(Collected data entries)
# # # # #
theorem witness_LitProvingCompletes :
    (let s := (litFor (confDly lit.conf) 8).onStr 0 (fun x => { x with disturbed := some 5 })
     s.served = true ∧ s.proven 0 = true ∧ s.sampleKind 0 = .judge ∧ s.disturbedNow (strOf 0) = true ∧ (s.str 0).disturbed = some 5) ∧
    (let s := litFor (confDly lit.conf) 8
     s.proven 0 = true ∧ s.sampleKind 0 = .judge ∧ s.disturbedNow (strOf 0) = false ∧ confMin s.conf 0 ≤ 3500 ∧ 3500 ≤ confVf s.conf 0 ∧
       confVf s.conf 0 < 3501 ∧ 499 < confMin s.conf 0 ∧ (s.prv 0).epoch = 0 ∧ (0 : Half).toNat = (s.prv 0).epoch ∧
         (1 : Half).toNat ≠ (s.prv 0).epoch) ∧
    (let s := (regs [(Reg.prvCtl, 0x00100000)] (litFor (confDly lit.conf) 8))
     s.fld Reg.prvCtl 20 4 ≤ (s.prv 0).shortCount + 1 ∧ (lit.prv 0).shortCount + 1 < lit.fld Reg.prvCtl 20 4) ∧
    (litFor (confDly lit.conf) 7).sampleKind 0 = .defer (lit.mono - 7 + 8) ∧
    (litOnce (confDly lit.conf)).missedSample 0 = some (lit.mono - confDly lit.conf) ∧ confFramed lit.conf (lit.streamOf 0) = false ∧
    ((lit.str 0).state = .steady ∧ lit.sinkHeld 0 = false ∧ (litFor 1 8).shuntOpen 0 lit.mono = true ∧ confVf lit.conf 0 < 3501 ∧
      ∀ i : Fin 4, lit.shuntOpen (4 * 0 + i.val) lit.mono = false) ∧
    (darkLamp.proven 0 = true ∧ (darkLamp.prv 0).retired = none ∧
      darkLamp.past (max (darkLamp.prv 0).cover (darkLamp.str (strOf 0)).steadySince) (confTrk darkLamp.conf) = true) ∧
    (let s := darkLamp.onStream 0 (fun x => { x with edges := [10 ^ 9 - 24] })
     s.stuckRun 0 = true ∧ (s.prv 0).trickle = none ∧ s.lossHere (strOf 0) = true ∧ 450 < 451) ∧
    (let s := { lit with lamps := { lit.lamps with notes := [⟨0, .openLit, 3600, 9⟩] } }
     s.served = true ∧ s.lamps.notes = ⟨0, .openLit, 3600, 9⟩ :: [] ∧ s.smOfLamp 0 = none ∧
       retireCode (confMode s.conf 0 == 2 && !(s.prv 0).active) .openLit = some Code.lampOpen) ∧
    (let s := spared
     s.smOfLamp 0 = some 1 ∧ (s.smt 1).spare ≠ 0 ∧ (s.smt 1).spv = true ∧ s.spareReady (s.smt 1).spare = true) := by decide +kernel

/-- A trickle test of lamp 0 in progress. -/
def testing (e : Nat) : State := darkLamp.onPrv 0 (fun x => { x with trickle := some ⟨10 ^ 9 - 1200, e, false, false, none⟩ })

theorem witness_TrickleProvingCompletes :
    (darkLamp.served = true ∧ darkLamp.proven 0 = true ∧ (darkLamp.prv 0).stuck = false ∧
      (lampsOf (strOf 0)).all (fun k => (darkLamp.prv k).trickle.isNone) = true ∧ darkLamp.darkEnough 0 = true) ∧
    (((testing 0).prv 0).trickle = some ⟨10 ^ 9 - 1200, 0, false, false, none⟩ ∧ (testing 0).past (10 ^ 9 - 1200) 1200 = true ∧
      (testing 0).proven 0 = true ∧ ((testing 0).prv 0).epoch = 0 ∧ confTmin (testing 0).conf 0 ≤ 3449 ∧
      3449 + 50 < confVf (testing 0).conf 0) ∧
    ((testing 0).litDuring 0 (10 ^ 9 - 1200) (10 ^ 9) = false ∧
      ((testing 0).onStream 0 (fun x => { x with level := true, edges := [10 ^ 9] })).litDuring 0 (10 ^ 9 - 1200) (10 ^ 9) = true ∧
      confVf (testing 0).conf 0 ≤ 3450 + 50 ∧ 499 < confTmin (testing 0).conf 0) ∧
    (((testing 1).prv 0).trickle = some ⟨10 ^ 9 - 1200, 1, false, false, none⟩ ∧ (1 : Nat) ≠ ((testing 1).prv 0).epoch) ∧
    ((testing 0).prv 0).trickle.isSome = true := by decide +kernel

/-- Arm 0 under WEIR with two valid available submodules, SM 1 and SM 2, lamps 0 and 1, ranked at 100 and 50. -/
def armed : State :=
  let s := regs [(Reg.weirAcfg 0, 0x00000100)] lit
  let e := { Smt.reset with valid := true, avail := true, age := 0 }
  (s.setSmt 1 { e with lamp := 0, rxl := 1, vcap := 100, ranked := some 100 }).setSmt 2 { e with lamp := 1, rxl := 2, vcap := 50, ranked := some 50 }

theorem witness_DecisionMeetsReference :
    (([⟨5, 1, false⟩, ⟨3, 2, true⟩] : List Cand).map Cand.sm).Nodup := by decide +kernel

theorem witness_ArmCommitsComplete :
    (armed.served = true ∧ (regs [(Reg.weirAref0 0, 1025)] armed).verdict 0 1025 false = .refused ∧
      (armed.onArm 0 (fun x => { x with lastTaken := some armed.mono })).verdict 0 0 false = .early) ∧
    (armed.onUnit 0 (fun x => { x with rebuild := some 0 })).verdict 0 0 false = .held ∧
    ((regs [(Reg.weirAref0 0, 1)] armed).verdict 0 1 false = .taken ∧ armed.byRound 0 = false) ∧
    (let s := { regs [(Reg.weirAcfg 0, 0x110)] armed with chain := { armed.chain with role := .head, ndev := 2, live := 3 } }
     s.verdict 0 0 false = .taken ∧ s.byRound 0 = true) := by decide +kernel

/-- The words that write entry 3 valid for lamp 2, and the same with a reserved bit set. -/
def img : List Word := [0x8000, 2, 3, 0]

theorem witness_TableCommandsComplete :
    (armed.served = true ∧ field 0xFF02 0 2 ≠ 3 ∧ field 0xFF02 8 8 ≠ 0) ∧ wbit 0x80000003 31 = true ∧
    (armed.accepts Op.weirSmtWrite (pk (3 :: img)) ∧ armed.entryRefused 3 img = none ∧
      (armed.entryRefused 3 [0x8000, 0, 3, 0]).isSome = true) ∧
    (let p := pkPtr 0 [0x00010003]
     armed.accepts Op.weirSmtLoad p ∧ smRangeOk (p.word 0) = true ∧ field (p.word 0) 16 13 = 1 ∧
       armed.opRuns Op.weirSmtLoad (fun _ => true) = false ∧
       (State.loadEntries p.ptr.toNat 1 3 0 armed).2.1 = none ∧
       (State.loadEntries p.ptr.toNat 1 3 0 { armed with hostMem := [(0x1001, 0x80)] }).2.1 = some (Status.badParam, 0x42, 3)) ∧
    (let e := { Entry.reset with state := .running, packet := some (pk [9]), opcode := Op.weirSmtLoad.code, order := 4 }
     let s := { armed with fab := { armed.fab with store := [(0, e)] }, host := { armed.host with results := [(4, reply0)] } }
     s.opRuns Op.weirSmtLoad (fun _ => true) = true ∧ s.accepts Op.weirSmtLoad (pkPtr 0 [0x00010003])) ∧
    (let p := pkPtr 2 [0x80020001]
     armed.accepts Op.weirSmtRead p ∧ smRangeOk (p.word 0) = true ∧ wbit (p.word 0) 31 = true) ∧
    (let p := pk [1, 0x1001]
     armed.accepts Op.weirPin p ∧ (p.word 0).toNat = 1 ∧ (List.range 12).all (fun i => decide (i ≤ 1) || p.word i == 0) = true ∧
      armed.pinRefused (p.word 1) = none ∧ armed.pinRefused 3 = some (Status.badParam, 0)) ∧
    (armed.accepts Op.weirArmStats (pkPtr 2 [0x10007]) ∧ wbit ((pkPtr 2 [0x10007]).word 0) 16 = true ∧
      armed.accepts Op.weirArmStats (pkPtr 2 [7])) ∧
    (let s := armed.onSmt 1 (fun e => { e with moving := some 0, avail := false })
     (s.smt 1).valid = true ∧ (s.smt 1).moving.isSome = true ∧ (s.smt 1).avail = false) := by decide +kernel

theorem witness_ArmUnitsComplete :
    (lit.serving = true ∧ lit.unitStandsIn 0 = none ∧ (lit.unit 0).role = .inService ∧ lit.bist.slice = none ∧ lit.spareUnit = some 8 ∧
      (8 : Nat) ≠ ((0 : Fin 9) : Nat) ∧ (lit.unit 0).arm < 8) ∧
    (let s := lit.onUnit 8 (fun u => { u with role := .inService, rebuild := some 0 })
     (s.unit 8).role = .inService ∧ (s.unit 8).rebuild.isSome = true) ∧
    (let s := lit.onUnit 7 (fun u => { u with epoch := 1 })
     (s.unit 7).epoch ≠ (s.arm (s.unit 7).arm).epoch) := by decide +kernel

/-- A HEAD of three devices in ring mode, and the same in linear mode with the break east of position 0, ports up for over 10 ms. -/
def up : TribPort := { TribPort.reset with up := true, los := false }
def head : State :=
  { lit with
    chain := { Chain.reset with role := .head, ndev := 3, live := 7, portE := up, portW := up, hops := 6 }
    clk := { lit.clk with ticks := 10 ^ 9 } }
def linear : State :=
  { head with chain := { head.chain with
      linear := true, brk := 0, members := [(1, { Member.reset with westUp := some 0, eastUp := some 0 })] } }

/-- A MEMBER at position 1 that has joined; arm 0 spans and is served under WEIR. -/
def member : State :=
  { regs [(Reg.weirAcfg 0, 0x110)] armed with
    chain := { Chain.reset with
      role := .member, pos := 1, ndev := 3, live := 7, mstate := .joined, knowsNdev := true, portE := up, portW := up, cyc := 100 }
    clk := { lit.clk with ticks := 10 ^ 9 } }
def memberAs (m : MState) : State := { member with chain := { member.chain with mstate := m } }

/-- A sealed frame of epoch 0. -/
def frame (type src kind : Nat) (data : List (BitVec 64)) : TribFrame := sealFrame (hdrOf type src kind false false 0 0 data.length) data false

/-- The reference of arm 0: two insertions. -/
def ref0 : ArmRef := ⟨0, 2, false, 5, 0, 0, 0, 0⟩

/-- The part of a round at the member, before and after its contribution, and a round at the HEAD. -/
def part0 (c : Bool) : Round := ⟨ref0, [⟨50, 2, false⟩, ⟨100, 1, false⟩], 0, false, c, List.replicate 64 0, List.replicate 64 0, 16, 0, 0⟩
def inRound (c : Bool) : State := { member with chain := { member.chain with parts := [(0, some (part0 c))] } }
def headRound : HeadRound := ⟨part0 true, 10 ^ 9, 6, none, none, [0], [], 0, 7, false⟩
def merging : State := { head with chain := { head.chain with rounds := [(0, some headRound)] } }
def mergingLinear : State := { linear with chain := { linear.chain with rounds := [(0, some { headRound with waiting := [0, 1] })] } }
def hist0 : HistData := ⟨2, 0, List.replicate 8 (0, 0), List.replicate 64 0, List.replicate 64 0⟩
def thr0 : Thr := ⟨1, false, 0, 0, 0, 0, 0, 0, 65535, 0, 0, 2⟩

theorem witness_SpannedPartsMeetReference :
    ∀ l ∈ ([[⟨5, 1, false⟩, ⟨7, 2, true⟩], [⟨5, 1, false⟩]] : List (List Cand)), (l.map Cand.sm).Nodup := by decide +kernel

theorem witness_FrameContentsRoundTrip :
    (255 < 256 ∧ 7 < 8 ∧ 65535 < 65536) ∧ (ref0.arm < 8 ∧ ref0.nIns < 2 ^ 11 ∧ ref0.pwmPos < 2 ^ 3) ∧
    (hist0.contrib < 2 ^ 8 ∧ hist0.tot.length = 8 ∧ hist0.nm.length = 64 ∧ hist0.s.length = 64 ∧
      (∀ x ∈ hist0.tot, x.1 < 2 ^ 11 ∧ x.2 < 2 ^ 11) ∧ (∀ x ∈ hist0.nm, x < 2 ^ 11) ∧ (∀ x ∈ hist0.s, x < 2 ^ 11)) ∧
    (thr0.mode < 4 ∧ thr0.thHi < 2 ^ 16 ∧ thr0.tot < 2 ^ 11) := by decide +kernel

theorem witness_ChainCommandsComplete_role :
    (inMaint merging).accepts Op.tribSetRole (pk [0]) ∧ merging.chain.roleWait = none ∧ merging.chain.role = .head ∧
    merging.chain.rounds.length = 1 := by decide +kernel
# # # # #
Assignment:
Starting at the line that has "(lampsOf (strOf 0)).all" in the records above, restate word for word every line until the one that has "let s := regs", and include that one as well.

Exercise output:
      (lampsOf (strOf 0)).all (fun k => (darkLamp.prv k).trickle.isNone) = true ∧ darkLamp.darkEnough 0 = true) ∧
    (((testing 0).prv 0).trickle = some ⟨10 ^ 9 - 1200, 0, false, false, none⟩ ∧ (testing 0).past (10 ^ 9 - 1200) 1200 = true ∧
      (testing 0).proven 0 = true ∧ ((testing 0).prv 0).epoch = 0 ∧ confTmin (testing 0).conf 0 ≤ 3449 ∧
      3449 + 50 < confVf (testing 0).conf 0) ∧
    ((testing 0).litDuring 0 (10 ^ 9 - 1200) (10 ^ 9) = false ∧
      ((testing 0).onStream 0 (fun x => { x with level := true, edges := [10 ^ 9] })).litDuring 0 (10 ^ 9 - 1200) (10 ^ 9) = true ∧
      confVf (testing 0).conf 0 ≤ 3450 + 50 ∧ 499 < confTmin (testing 0).conf 0) ∧
    (((testing 1).prv 0).trickle = some ⟨10 ^ 9 - 1200, 1, false, false, none⟩ ∧ (1 : Nat) ≠ ((testing 1).prv 0).epoch) ∧
    ((testing 0).prv 0).trickle.isSome = true := by decide +kernel

/-- Arm 0 under WEIR with two valid available submodules, SM 1 and SM 2, lamps 0 and 1, ranked at 100 and 50. -/
def armed : State :=
  let s := regs [(Reg.weirAcfg 0, 0x00000100)] lit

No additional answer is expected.